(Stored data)

/-- A launch starts the cores: the first segment is FIRST of the schedule's header (07 R207; 11 R327). -/
def State.startLaunch (s : State) (b : Nat) (m : Image) : State :=
  let s := (((((s.clearTransport b).dropPasses b).endInterval b).commitAll b).clearRecords b).launchCores b m
  let first := bits m.schedHeader.toNat 11 0
  let s := s.updBasin b fun v =>
    ({ v.clearBrgFault.launchQueues with
       layers := [], verdict := none, suppressed := [], colls := [], collRan := [], rxTaken := [], sluice := none, restarts := 0, hostWrites := []
       whsDone := [], parkReq := false, phase := .running }).enterSegment first (up16 (s.basinTime b))
  let p := s.pointNow b first false
  s.updBasin b fun v => { v with ckpt := { v.ckpt with valid := false }, back := p }

/-- A stream whose live counts start from zero (16 R455). -/
def Stream.clearCounts (t : Stream) : Stream := { t with issue := 0, stalls := [], doneCc := 0, ahead := 0 }

/-- A core whose live counts start from zero, at a launch or a resume (04 R112; 16 R455). -/
def Core.clearCounts (k : Core) : Core := { k with cycle := 0, a := k.a.clearCounts, x := k.x.clearCounts }

/-- A resume starts the cores from the checkpoint, as a restart does (11 R328, R340). -/
def State.startResume (s : State) (b : Nat) : State :=
  if (s.basin b).heldLost then (s.markEvent b 8).haltBasin b (s.basin b).lastCause
  else
    let p := (s.basin b).ckpt
    let s := (s.clearRecords b).updCores (s.liveCores b) fun _ k => k.clearCounts
    let s := s.updBasin b fun v => { v.clearBrgFault with restarts := 0, parkReq := false, back := p }
    (s.goBack b p).runFrom b p

/-- Whether a program has a lane that crosses the seam, PORT and Ethernet lane group included (07 R234). -/
def State.laneCrosses (s : State) (b : Nat) : Bool :=
  let v := s.basin b
  match v.img with
  | none => false
  | some m =>
    (m.slots.any fun e => (slotRec e.2.2).mesh.any fun o => decide (o.2 ≠ 0) && isSeam e.1 o.1) ||
    m.lanes.any fun e =>
      let l := laneRec e.2
      let units := s.portUnit b l.port :: if l.kind = .engine then [s.portUnit b 13] else []
      l.kind.memSide && units.any fun u =>
        let a := v.desc.attachFor u
        decide (dieOf (v.desc.portal a) ≠ dieOf a)

/-- Each core whose queue ring words are invalid halts before its first instruction, with STREAM = 0b11 (03 R77). -/
def State.checkRings (s : State) (b : Nat) : State :=
  ((s.liveCores b).filter fun c => (s.core c).ringsBad).foldl (fun s c => s.haltBoth c 3 cQueue 0x03) s

/-- Whether the start of a basin must wait: launched transfers of its last run are under way (03 R87), a management gap
holds the write, Quarry tests its cores, the dies run at different steps or lattice times while a lane crosses the seam, the clocks stand, or a
latch or a management gap keeps the power manager from switching on the clusters that a trip has switched off (07 R234, R235; 11 R329;
13 R377, R378, R386; 14 R396; log 32). -/
def State.startWaits (s : State) (b : Nat) : Bool :=
  (s.mgmt.held.any fun h => match h with | .launch c _ => decide (c = b) | .resume c _ => decide (c = b) | _ => false) ||
    s.inTest b || s.inFlight b ||
    (decide (s.power.step0 ≠ s.power.step1 ∨ s.time0 ≠ s.time1) && s.laneCrosses b) || s.power.clocksStopped ||
    ((s.latched || s.mgmt.gap) && (s.basin b).desc.clusters.any fun c => !s.power.clusterOn.getLsbD c)

/-- LAUNCH_START (11 R327, R329): every core starts. An operation whose basin has left the states that accept it, or has lost its
program, ends with BAD_STATE (log 18). -/
def execLaunchStart (b : Nat) (s : State) : Out State :=
  let v := s.basin b
  let resume := decide (v.launchOp = 2)
  .next (if v.phase = .free ∨ v.launchStatus ≠ lBusy ∨ s.startWaits b then s
    else if !v.phase.accepts resume then s.endLaunch b lBadState
    else match v.img with
      | none => s.endLaunch b lBadState
      | some m =>
        let s := s.switchClusters true v.desc.clusters
        ((if resume then s.startResume b else s.startLaunch b m).endLaunch b lStarted).checkRings b)

end Sys2Proof.Machine
end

* Exercise: Retype nothing except the lines from the line holding "def execLaunchStart (b" through the last line of the entries, both included.

* Written solution:
def execLaunchStart (b : Nat) (s : State) : Out State :=
  let v := s.basin b
  let resume := decide (v.launchOp = 2)
  .next (if v.phase = .free ∨ v.launchStatus ≠ lBusy ∨ s.startWaits b then s
    else if !v.phase.accepts resume then s.endLaunch b lBadState
    else match v.img with
      | none => s.endLaunch b lBadState
      | some m =>
        let s := s.switchClusters true v.desc.clusters
        ((if resume then s.startResume b else s.startLaunch b m).endLaunch b lStarted).checkRings b)

end Sys2Proof.Machine
end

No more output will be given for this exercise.